Guess who got drunk one day and ordered the skins novel?
*sigh*
I had such a lovely day with my family at this pub which overlooked this spectacular beach. I ate, I drank, I got a banging tan and Australia was kicking ass in the cricket. All was well.
Until I came home and found my amazon package.
Since I was a drunken fool and ordered this shite I thought I may as well read it. Now I will tell you all about it, so no matter how drunk you get, you will not buy this book. And if you are contemplating reading it for its car crash qualities (I'm looking at you,
botherd ) for the love of Pope Meg, DO NOT DO IT.
First off, it is not good. Not even in a "terrible but secretly awesome like Empire Records way". There are no redeeming qualities to be found except for that bit where Ali Cronin compared Katie to a Shetland pony.
Naomi/Emily
First off, is Ali Cronin a Buffy fan? Because I felt like I was reading a fucking terrible Willow/Tara fic.
I have evidence!
"She (Emily) is like an angel. An adorable, red headed angel"
Emily cowardly facilitated Katie's homophobic rumours about Naomi for over a year (at least) plus semi stalked her. Plus Naomi has seen Emily beat the crap out of her sister. Hence, there is no way Naomi would think of Emily as an Angel. Fail.
" You're going to miss me, aren't you, babe?" I said, sounding like a broken record. "You'd better miss me."

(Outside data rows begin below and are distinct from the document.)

/-- The hand-off under way on a range: its place in time, what it does, and the skein that asked for it. -/
def handOffAt (s : State) (p ctx va n : Nat) : Option (Nat × TokenOp × Nat) :=
  s.flight.findSome? (fun i => match i with
    | .tokenOp op q c b j sid _ _ g => if q == p && c == ctx && overlap b (2 ^ j) va n then some (g, op, sid) else none
    | _ => none)

/-- The token check of a chunk, as its skein (02 R47, R48): a grant in the cache of the core's engines allows it; else the home
answers, and while a hand-off is under way it lets only the copies go on that the hand-off waits for. -/
def copyToken (s : State) (c : Copy) (k : Skein) (va n : Nat) (write : Bool) (x : Xl) : Side :=
  let r := regionOf s k.part k.ctx va
  let late := match handOffAt s k.part k.ctx va n with
    | some (g, op, sid) => decide (g ≤ c.seq) || !(op.waitsFor s r sid c.sid)
    | none => false
  if phasesDone s c.sid then .fails .isolate va 0
  else if !x.tokened then .inGlobal x
  else if (grantFor s (engineCache c.core) k.part (here s) (skeinAgent k) k.ctx va write).isSome then .inGlobal x
  else if late then .held
  else if tokenAllows s (skeinAsker s c.sid) k.ctx r write then .inGlobal x
  else .fails (tokenCause s c.sid) va 0

/-- Whether a leaf marks a frame that a channel retirement is moving (01 R27, 02 R35). -/
def movingLeaf (e : Nat) : Bool := !(bitOf e 0) && bitOf e 1 && bitOf e 11

/-- What a write of a chunk finds at its address: where it is held at a moving frame, its place stands as it was on its arrival, and
goes on to the new frame (01 R28); a leaf that marks a moving frame is judged as its other bits stand. -/
def copyPage (s : State) (c : Copy) (va n : Nat) (write : Bool) : Chk × Bool :=
  let k := getSkein s c.sid
  let at_ (pa leaf : Nat) : Xl := { pa := pa, leaf := leaf, base := va / 0x10000 * 0x10000, k := 16, die := homeDie s (pa / 0x10000) }
  match (if write then c.pin else none) with
  | some (pa, leaf) => (.ok (at_ pa leaf), s.moving.contains (pa / 0x10000))
  | none =>
    match checkVa s c.core k.part k.ctx c.mode (if write then .copyWrite else .copyRead) va n 1 with
    | .ok x => (.ok x, write && s.moving.contains (x.pa / 0x10000))
    | .bad e en =>
      if write && movingLeaf en then (permit c.mode .copyWrite n (at_ (movedPa s k.part k.ctx va en) en), true) else (.bad e en, false)

/-- The place of a write that is held at a moving frame, to be kept until the move ends (01 R28). -/
def copyPin (s : State) (c : Copy) (a : DWord) (n : Nat) : Option (Nat × Nat) :=
  if spaceOf a != 0 then none
  else
    match copyPage s c a.toNat n true with
    | (.ok x, true) => if s.moving.contains (x.pa / 0x10000) then some (x.pa, x.leaf) else none
    | _ => none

Thank you, Ali C, for making Emily sound like a needy freakazoid. I need to cut a bitch.
"Watching Anna and Danielle made me long to do this with my baby"

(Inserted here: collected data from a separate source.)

/-- CLZ (18 R305). -/
def execClz (g : Guard) (d a : BitVec 6) (h : BitVec 1) (s : State) : Host.Outcome State Fault Refusal :=
  .next (alu (.clz g d a h) g 4 Ext.plain { d := 1, a := 1, b := 0, c := 0 } d.toNat a.toNat 0 aluClz s)

/-- BREV (18 R305). -/
def execBrev (g : Guard) (d a : BitVec 6) (h : BitVec 1) (s : State) : Host.Outcome State Fault Refusal :=
  .next (alu (.brev g d a h) g 4 Ext.plain { d := 1, a := 1, b := 0, c := 0 } d.toNat a.toNat 0 aluBrev s)

/-- MOV (18 R310). -/
def execMov (g : Guard) (d a : BitVec 6) (h : BitVec 1) (s : State) : Host.Outcome State Fault Refusal :=
  .next (alu (.mov g d a h) g 4 Ext.plain { d := 1, a := 1, b := 0, c := 0 } d.toNat a.toNat 0 aluMov s)

/-- SEL (18 R309). -/
def execSel (g : Guard) (d a b : BitVec 6) (sl : BitVec 2) (s : State) : Host.Outcome State Fault Refusal :=
  .next (alu (.sel g d a b sl) g 4 Ext.plain { d := 1, a := 1, b := 1, c := 0 } d.toNat a.toNat b.toNat (aluSel sl.toNat) s)

/-- An operation of S1 and an immediate. -/
def aluImm (f : Word → Word) : Alu := fun _ _ d a _ _ v _ => wr [(d, f (v a))]

/-- IADDI (18 R300). -/
def execIaddi (g : Guard) (d a : BitVec 6) (i : BitVec 8) (s : State) : Host.Outcome State Fault Refusal :=
  .next (alu (.iaddi g d a i) g 4 Ext.plain { d := 1, a := 1, b := 0, c := 0 } d.toNat a.toNat 0 (aluImm (fun x => x + i.signExtend 32)) s)

/-- ANDI (18 R302). -/
def execAndi (g : Guard) (d a : BitVec 6) (i : BitVec 8) (s : State) : Host.Outcome State Fault Refusal :=
  .next (alu (.andi g d a i) g 4 Ext.plain { d := 1, a := 1, b := 0, c := 0 } d.toNat a.toNat 0 (aluImm (fun x => x &&& i.setWidth 32)) s)

/-- ORI (18 R302). -/
def execOri (g : Guard) (d a : BitVec 6) (i : BitVec 8) (s : State) : Host.Outcome State Fault Refusal :=
  .next (alu (.ori g d a i) g 4 Ext.plain { d := 1, a := 1, b := 0, c := 0 } d.toNat a.toNat 0 (aluImm (fun x => x ||| i.setWidth 32)) s)

/-- XORI (18 R302). -/
def execXori (g : Guard) (d a : BitVec 6) (i : BitVec 8) (s : State) : Host.Outcome State Fault Refusal :=
  .next (alu (.xori g d a i) g 4 Ext.plain { d := 1, a := 1, b := 0, c := 0 } d.toNat a.toNat 0 (aluImm (fun x => x ^^^ i.setWidth 32)) s)

/-- SHLI (18 R303). -/
def execShli (g : Guard) (d a : BitVec 6) (i : BitVec 5) (s : State) : Host.Outcome State Fault Refusal :=
  .next (alu (.shli g d a i) g 4 Ext.plain { d := 1, a := 1, b := 0, c := 0 } d.toNat a.toNat 0 (aluImm (fun x => x <<< i.toNat)) s)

My eyyyyyyyyyyyyyeeeeeeees *gags*
"I love you, girl"
"sounds good to me, lover"
Who ARE these people? Chanel needs to come around and bust this shit up (Not that she could read this epic fail of a novel, but she'd get mad once I told her the bile Ali C is forcing her alter ego to spew).
Seriously, though- how could you watch season three and think these two would talk to each other like that?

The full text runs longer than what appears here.